··· ENTRIES SUPPLIED
-- ==== Sys2Proof/Tests/Slice0.lean ====
section
/-! SUPPORT. The package's own tests: the spec's worked examples, published vectors of the codes, an ill-formed command for each
check of `Instr.wf`, and for each obligation a state and operands that meet its hypotheses (`witness_…`: one clause each where
the obligation has several). -/

namespace Sys2Proof.Tests

open Sys2Proof.Machine

set_option maxRecDepth 20000
set_option linter.unusedVariables false
set_option Elab.async false

/-! ### Small states and operands to test on -/

/-- A device in RUN with its controller running, and nothing else set. -/
def wRun : State :=
  { State.reset with
    pwr := { State.reset.pwr with mstate := .run, reset := none }
    ctl := .running
    clk := { State.reset.clk with stopped := none } }

/-- The same device in STANDBY. -/
def wStby : State := { wRun with pwr := { wRun.pwr with mstate := .standby } }

def onCtl (s : State) (c : CtlRun) : State := { s with ctl := c }
def onClk (s : State) (f : ClockSt → ClockSt) : State := { s with clk := f s.clk }
def onHost (s : State) (f : HostSt → HostSt) : State := { s with host := f s.host }
def onPwr (s : State) (f : PwrSt → PwrSt) : State := { s with pwr := f s.pwr }
def onLdg (s : State) (f : LdgSt → LdgSt) : State := { s with ldg := f s.ldg }
def onInp (s : State) (f : InpSt → InpSt) : State := { s with inp := f s.inp }
def onRmt (s : State) (f : RmtSt → RmtSt) : State := { s with rmt := f s.rmt }
def onFlt (s : State) (f : FltSt → FltSt) : State := { s with flt := f s.flt }
def onFlts (s : State) (f : FltsSt → FltsSt) : State := { s with flts := f s.flts }
def onCal (s : State) (f : CalSt → CalSt) : State := { s with cal := f s.cal }
def onTwn (s : State) (f : TwnSt → TwnSt) : State := { s with twn := f s.twn }
def onMtr (s : State) (f : MtrSt → MtrSt) : State := { s with mtr := f s.mtr }
def onItn (s : State) (f : ItnSt → ItnSt) : State := { s with itn := f s.itn }
def onGrd (s : State) (f : GrdSt → GrdSt) : State := { s with grd := f s.grd }
def onHrm (s : State) (f : HrmSt → HrmSt) : State := { s with hrm := f s.hrm }
def onDst (s : State) (f : DstSt → DstSt) : State := { s with dst := f s.dst }
def onPls (s : State) (f : PlsSt → PlsSt) : State := { s with pls := f s.pls }
def onWay (s : State) (f : WaySt → WaySt) : State := { s with way := f s.way }
def onSbx (s : State) (f : SbxSt → SbxSt) : State := { s with sbx := f s.sbx }
def onCvn (s : State) (f : CvnSt → CvnSt) : State := { s with cvn := f s.cvn }
def onSar (s : State) (f : SarSt → SarSt) : State := { s with sar := f s.sar }
def onDsp (s : State) (f : DspSt → DspSt) : State := { s with dsp := f s.dsp }
def onPrt (s : State) (f : PrtSt → PrtSt) : State := { s with prt := f s.prt }

def wSlot : Slot := ⟨.routine, 0, 0, .selfchk, .settling, false, none, ⟨0, 1⟩, none, false, false, false, false, 0, 0, []⟩
def wUpd : Update := ⟨1, [], []⟩
def wSess : Sess := ⟨false, false, false, 0, 1, 0, 1, 0, 0, 0, 0, 0, [], [], false, none, 0, false, false, false, .off, none, []⟩
def wMtr : MtrCfg := ⟨1, 0, 0, false, 0, 0, 0, [some ([⟨false, 0, 0⟩], [⟨false, 1, 0⟩]), none, none]⟩
def wPost : MtrPost := ⟨wMtr, 0, 0, 1, [], none, [], [], false, false, false, false, false, false, false⟩
def wChange : RespChange := ⟨[0, 0, 0, 0], .waitSpare⟩
def wNbr : Nbr := ⟨1, 0, false, 1, 0, 0, 0, 0, 0, 0, 0, 0, 0, 0, 0, false, 0⟩
def wTx : WayTx := ⟨1, 1, 0, 0, 8, 0, false, false, 0, false, [], .nothing, 0⟩
def wWay : WayFrame := ⟨false, true, 0, 0, 0, 0, 0, 0, 0, [], 0, .nothing, []⟩
/-- An idle frame with a right CRC. -/
def wLink : LinkFrame := ⟨0, 0, 0, 0, 0, 0, [], 0x7BD5C66F, .idle⟩
def wDispute : Dispute := ⟨0, 0, none, none, [], 0, 0, false, 0⟩
def wSet : TrainSet := ⟨1, 0, 7, 1, false, true, true⟩
def wDsp : DspUpd := ⟨1, 1, .pre, .content⟩
def wRec : LdgRec := ⟨0, 1, 4, false, false, false, false, false, 0, 0, 0, 0, 0, [], 0⟩
def wMark : TimingMark := ⟨⟨0, 0, 1, 0, 0, 0, none⟩, 0, 0⟩
def wCmp : CmpRec := ⟨0, 0, 0, 0, [], [], []⟩
def wDstRec : DstRec := ⟨1, ⟨0, 0, 0, false, false, false, false⟩, 0, 0, 0, false⟩
def wIv : Interval := ⟨0, 20000000, [], [], []⟩
def wItem : ChanItem := ⟨0, 0, 0, 0, 0, 0, 0, 0⟩

/-- A member of a Caravan, and a head. -/
def wMember : State := onCvn wRun fun x => { x with cfg := { x.cfg with en := true } }
def wHead : State := onPls wMember fun x => { x with role := true }

def wErased : List (RegionCopy × RegionCopy) := List.replicate 11 (RegionCopy.erased, RegionCopy.erased)

/-! ### The spec's worked examples

Each expected value stands in the chapter named. -/

/-- Chapter 21: a quad read with TAG 3 in RUN and nothing pending ends with status 0x0230_0000. -/
theorem test_status_word_of_a_read : statusWord wRun ⟨0, true, true, 3, 0x060F00, 0, 2⟩ 0 0 false = 0x02300000 := by decide +kernel

/-- Chapter 21: a repeated write with TAG 5 ends with status 0x0A50_0000. -/
theorem test_status_word_of_a_duplicate : statusWord wRun ⟨1, false, false, 5, 0x12000C, 0,
  1⟩ 0 0 true = 0x0A500000 := by decide +kernel

/-- Chapter 21: byte 0 of the quad read is 0x33. -/
theorem test_header_of_the_quad_read : (header [0x33, 0x06, 0x0F, 0x00, 0, 2, 0, 0]).map (fun h => (h.op, h.inc, h.tag, h.addr,
  h.len))
    = none ∧ (header [0x33, 0x06, 0x0F, 0x00, 0, 2, BitVec.ofNat 8 (crc16 [0x33, 0x06, 0x0F, 0x00, 0, 2] / 256),
      BitVec.ofNat 8 (crc16 [0x33, 0x06, 0x0F, 0x00, 0, 2])]).map (fun h => (h.op, h.inc, h.tag, h.addr, h.len))
    = some (0, true, 3, 0x060F00, 2) := by decide +kernel

/-- Chapters 03, 05, 06, 09, 18 and 21: the addresses of the worked examples. -/
theorem test_addresses_of_the_examples : regAt 0x060F00 = some (R.ACC_LO, 240) ∧ regAt 0x010284 = some (R.INP_ST, 40)
    ∧ regAt 0x031058 = some (R.FLT_ST, 5) ∧ regAt 0x0CA72C = some (R.DST_HBPAGE, 455) ∧ regAt 0x160420 = some (R.EVT_SNAP, 8)
    ∧ regAt 0x011104 = some (R.INP_OPENMAP, 1) ∧ regAt 0x12000C = some (R.ITN_PKCTL, 0) := by decide +kernel

/-- Chapter 17: 2031-11-14 is a Friday. -/
theorem test_day_of_week : dowOf { getCal wRun with cent := 0, year := 31, mon := 11, day := 14 } = 5 := by decide +kernel

/-- Chapter 06: 2500 A is 0x451C_4000 as binary32. -/
theorem test_binary32 : b32 0x451C4000 = 2500 := by decide +kernel

/-- Chapter 06: INOM 80 A and STARTI 0x0A put 7967.43 W over 20 ms at 44,263.5 µWh to the nearest tenth. -/
theorem test_energy_of_an_interval : energy (796743 / 100) (2 / 100) * 10 / 2 ^ 32 = 442635 := by decide +kernel

/-- Chapter 04: bank E with its eight channels enabled serves I32 at 8 s, I33 at 23 s, I34 at 38 s, and I32 again at 128 s. -/
theorem test_remount_turns :
    let s := onInp wRun fun x => { x with en := (List.range 8).map fun i => (32 + i, true) }
    assigned s 8 0 = some 32 ∧ assigned s 9 0 = some 33 ∧ assigned s 8 1 = some 34 ∧ assigned s 9 3 = some 39
      ∧ assigned s 8 4 = some 32 := by decide +kernel

/-! ### Codes, against published vectors -/

/-- CRC-16/CCITT-FALSE and CRC-32 of the digits 1 to 9. -/
theorem test_crcs : crc16 [49, 50, 51, 52, 53, 54, 55, 56, 57] = 0x29B1 ∧
  crc32 [49, 50, 51, 52, 53, 54, 55, 56, 57] = 0xCBF43926 := by
  decide +kernel

/-- FIPS 180-4: SHA-256 of abc. -/
theorem test_sha256 : sha256 [0x61, 0x62, 0x63] =
    [0xBA, 0x78, 0x16, 0xBF, 0x8F, 0x01, 0xCF, 0xEA, 0x41, 0x41, 0x40, 0xDE, 0x5D, 0xAE, 0x22, 0x23,
     0xB0, 0x03, 0x61, 0xA3, 0x96, 0x17, 0x7A, 0x9C, 0xB4, 0x10, 0xFF, 0x61, 0xF2, 0x00, 0x15, 0xAD] := by decide +kernel

/-- FIPS 197, appendix C.1. -/
theorem test_aes128 : aesEnc (List.range 16) ((List.range 16).map (0x11 * ·)) =
    [0x69, 0xC4, 0xE0, 0xD8, 0x6A, 0x7B, 0x04, 0x30, 0xD8, 0xCD, 0xB7, 0x80, 0x70, 0xB4, 0xC5, 0x5A] := by decide +kernel

/-- FIPS 197, appendix C.1, inverted. -/
theorem test_aes128_inverse : aesDec (List.range 16)
    [0x69, 0xC4, 0xE0, 0xD8, 0x6A, 0x7B, 0x04, 0x30, 0xD8, 0xCD, 0xB7, 0x80, 0x70, 0xB4, 0xC5, 0x5A] =
    (List.range 16).map (0x11 * ·) := by decide +kernel

/-! ### Ill-formed commands are refused

One ill-formed command for each check of `Instr.wf`. -/

theorem test_wf_refuses_addresses : Instr.wf (.read64LowerWord 2) = false ∧ Instr.wf (.read64LowerWord 0x1000000) = false ∧
    Instr.wf (.read64LowerWord 0x060F00) = true := by decide

theorem test_wf_refuses_frames : Instr.wf (.hostReadFrame []) = false ∧ Instr.wf (.statusPoll [0]) = false ∧
    Instr.wf (.hostWriteFrame ⟨[], [], 0, true⟩) = false ∧
    Instr.wf (.hostWriteFrame ⟨List.replicate 8 0, List.replicate 512 0, 0, true⟩) = false := by decide +kernel

theorem test_wf_refuses_lists : Instr.wf (.itineraryRead (some ⟨none, ⟨0, 0, 0, [], true⟩, ⟨0, 0, 0, [], true⟩, []⟩) []) = false ∧
    Instr.wf (.ledgerIndexBuilt [(0, [])] []) = false ∧ Instr.wf (.offlineMeasurementComplete 0 0 []) = false ∧
    Instr.wf (.highBandBlock [⟨0, 0, []⟩]) = false ∧
    Instr.wf (.digestCompare ⟨[], false⟩) = false ∧ Instr.wf (.compareRecordReceive wCmp) = false := by decide

theorem test_wf_refuses_instants_off_their_grid : Instr.wf (.meteringStart 1) = false ∧ Instr.wf (.xclkReturn 1) = false ∧
    Instr.wf (.dcGridBoundary 1) = false ∧ Instr.wf (.periodicCheckpoint 1) = false ∧ Instr.wf (.exchangeInstant 1 []) = false ∧
    Instr.wf (.timingMarkOriginate 1) = false ∧ Instr.wf (.caravanSampleSend 1 []) = false ∧
      Instr.wf (.beaconPeriodStart 1) = false ∧
    Instr.wf (.updateApplyInstant 0 1) = false ∧ Instr.wf (.f10sPost 1) = false ∧ Instr.wf (.gridEnableApply 0 1) = false ∧
    Instr.wf (.lowBandPeriod 1 []) = false := by decide

/-- 2⁶⁴ × 1,953,125 ns: beyond 64 bits and on every grid of `Instr.wf`. -/
def wLate : Nat := 2 ^ 64 * 1953125

theorem test_wf_refuses_times : Instr.wf (.meteringStart wLate) = false ∧ Instr.wf (.xclkReturn wLate) = false ∧
    Instr.wf (.dcGridBoundary wLate) = false ∧ Instr.wf (.periodicCheckpoint wLate) = false ∧
    Instr.wf (.exchangeInstant wLate []) = false ∧ Instr.wf (.timingMarkOriginate wLate) = false ∧
    Instr.wf (.caravanSampleSend wLate []) = false ∧ Instr.wf (.beaconPeriodStart wLate) = false ∧
    Instr.wf (.updateApplyInstant 0 wLate) = false ∧ Instr.wf (.powerFailReport ⟨wLate, []⟩) = false ∧
    Instr.wf (.finalCheckpointComplete wLate) = false ∧ Instr.wf (.compareEvaluation wLate) = false ∧
    Instr.wf (.f10sPost wLate) = false ∧ Instr.wf (.halfCycleMark 0 wLate none []) = false ∧
    Instr.wf (.cycleBoundary 0 wLate 0 0 0 none) = false ∧ Instr.wf (.aligningBoundary 0 wLate 0 0) = false ∧
    Instr.wf (.gridEnableApply 0 wLate) = false ∧ Instr.wf (.gridDisableApply 0 wLate) = false ∧
    Instr.wf (.gridReferenceChange 0 wLate) = false ∧ Instr.wf (.lowBandPeriod wLate []) = false ∧
    Instr.wf (.tetherMark 0 wLate) = false ∧ Instr.wf (.timingMarkReceive 0 ⟨⟨wLate, 0, 0, 0, 0, 0, none⟩, 0, 0⟩) = false ∧
    Instr.wf (.compareRecordReceive ⟨0, 0, 0, wLate, List.replicate 16 (0, 0), [], []⟩) = false := by decide

theorem test_wf_refuses_intervals : Instr.wf (.intervalEnd 0 ⟨wLate, wLate, [], [], []⟩) = false ∧
    Instr.wf (.intervalEnd 0 ⟨0, wLate, [], [], []⟩) = false ∧ Instr.wf (.intervalEnd 0 ⟨1, 0, [], [], []⟩) = false ∧
    Instr.wf (.intervalEnd 0 wIv) = true := by decide

theorem test_wf_refuses_negative_magnitudes : Instr.wf (.ovrClear 0 (-1)) = false ∧
    Instr.wf (.cycleBoundary 0 0 (-1) 0 0 none) = false ∧ Instr.wf (.aligningBoundary 0 0 (-1) 0) = false := by decide


/-! ### The sample path and the balls -/

/-- A constant one gives 1.0 in the engine format on both taps, after four frames without a sample (R95, R96). -/
theorem test_decimator_ones :
    (engineFrames 32 0 (Decimator.run 32 (List.replicate 192 true) .cleared).1 = [none, none, none, none, some (2 ^ 28),
      some (2 ^ 28)]) := by decide

/-- The same at 12.288 MHz, where the main tap decimates by 64 and the high-band tap by 32. -/
theorem test_decimator_high_rate :
    (engineFrames 32 0 (Decimator.run 64 (List.replicate 192 true) .cleared).2.1 = [none, none, none, none, some (2 ^ 28),
      some (2 ^ 28)]) := by decide

/-- The skew between V08 and I37 is 2929.7 ns (the worked example of R16). -/
theorem test_pair_skew : pairSkewNs 104 37 = 29296875 / 10000 := by decide +kernel

/-- The 8000th TROT sample of I37 describes 1.000 001 302 s and arrives by 1.001 881 510 s (the worked example of R107). -/
theorem test_preset_instant :
    (sampleInstant 37 (8000 * presetFactor 2)).floor = 1000001302 ∧
      (sampleArrival 37 2 (8000 * presetFactor 2)).floor = 1001881510 ∧
      (sampleArrival 37 3 (8000 * presetFactor 2)).floor = 1000475260 := by decide +kernel

/-- The lane-cycles of a period (Table 05-2). -/
theorem test_lane_cycles : laneCyclesTotal = 10240 := by decide

/-- A DC block is 3 dB down at its corner and leads by 45 degrees there; a Rogowski response has gain 1 at its normalising
frequency; a notch has none at its own (Table 05-16). -/
theorem test_prototypes :
    ((prototype 3).map fun h => (h.power 100, h.tanPhase 100)) = some (1 / 2, 1) ∧
      ((prototype 9).map fun h => h.power 50000) = some 1 ∧ ((prototype 38).map fun h => h.power 120000) = some 0 := by
  decide +kernel

/-- The DC block of 0.1 Hz with the CT correction of 0.1 Hz leaves a gain within 20 ppm at 40 and at 70 Hz (R105). -/
theorem test_ct_pair :
    ([40000, 70000].all fun f =>
      match prototype 3, prototype 19 with
      | some a,
      some b => decide ((99996 / 100000 : Rat) ≤ a.power f * b.power f) && decide (a.power f * b.power f ≤ 100004 / 100000)
      | _, _ => false) = true := by decide +kernel

/-- An update of two segments, both driven, to dark and light: segment 1 is shifted first, MSB first (R389, R391). -/
theorem test_shift_bits :
    let s := (onDsp wRun fun x => { x with upd := some ⟨1, 3, .drive, .content⟩ }).put F.DSP_CFG_NSEG 0 2
    shiftBits s = [true, false, false, true] := by decide +kernel

/-- The net DC of every segment over two frames is zero under each inversion (R387). -/
theorem test_lcd_has_no_dc :
    ((List.range 3).all fun inv => (List.range 4).all fun com => (List.range 2).all fun line =>
      (List.range 16).all fun img => netThirds img inv line com == 0) = true := by decide +kernel

/-- 818 samples above the threshold blank 820 with their neighbours, more than 819; 817 blank 819, which is kept (R288). -/
theorem test_blanking_erases : symSoft 128 (List.replicate 818 (1 / 2) ++ [0, 0]) = .erased ∧
    symSoft 128 (List.replicate 817 (1 / 2) ++ [0, 0]) = .kept (3277 / 4096) := by decide +kernel

/-- A crossfade of 64 samples starts one 128th of the way (R81). -/
theorem test_crossfade : crossfadeAt 64 1 0 0 128 0 = 1 := by decide +kernel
······
REQUIREMENT:
From the records above, print only the lines between the one holding "Instr.wf (.gridReferenceChange 0" and the one holding "theorem test_wf_refuses_intervals : Instr.wf", inclusive, exactly as they stand.

RESULT BELOW:
    Instr.wf (.gridReferenceChange 0 wLate) = false ∧ Instr.wf (.lowBandPeriod wLate []) = false ∧
    Instr.wf (.tetherMark 0 wLate) = false ∧ Instr.wf (.timingMarkReceive 0 ⟨⟨wLate, 0, 0, 0, 0, 0, none⟩, 0, 0⟩) = false ∧
    Instr.wf (.compareRecordReceive ⟨0, 0, 0, wLate, List.replicate 16 (0, 0), [], []⟩) = false := by decide

theorem test_wf_refuses_intervals : Instr.wf (.intervalEnd 0 ⟨wLate, wLate, [], [], []⟩) = false ∧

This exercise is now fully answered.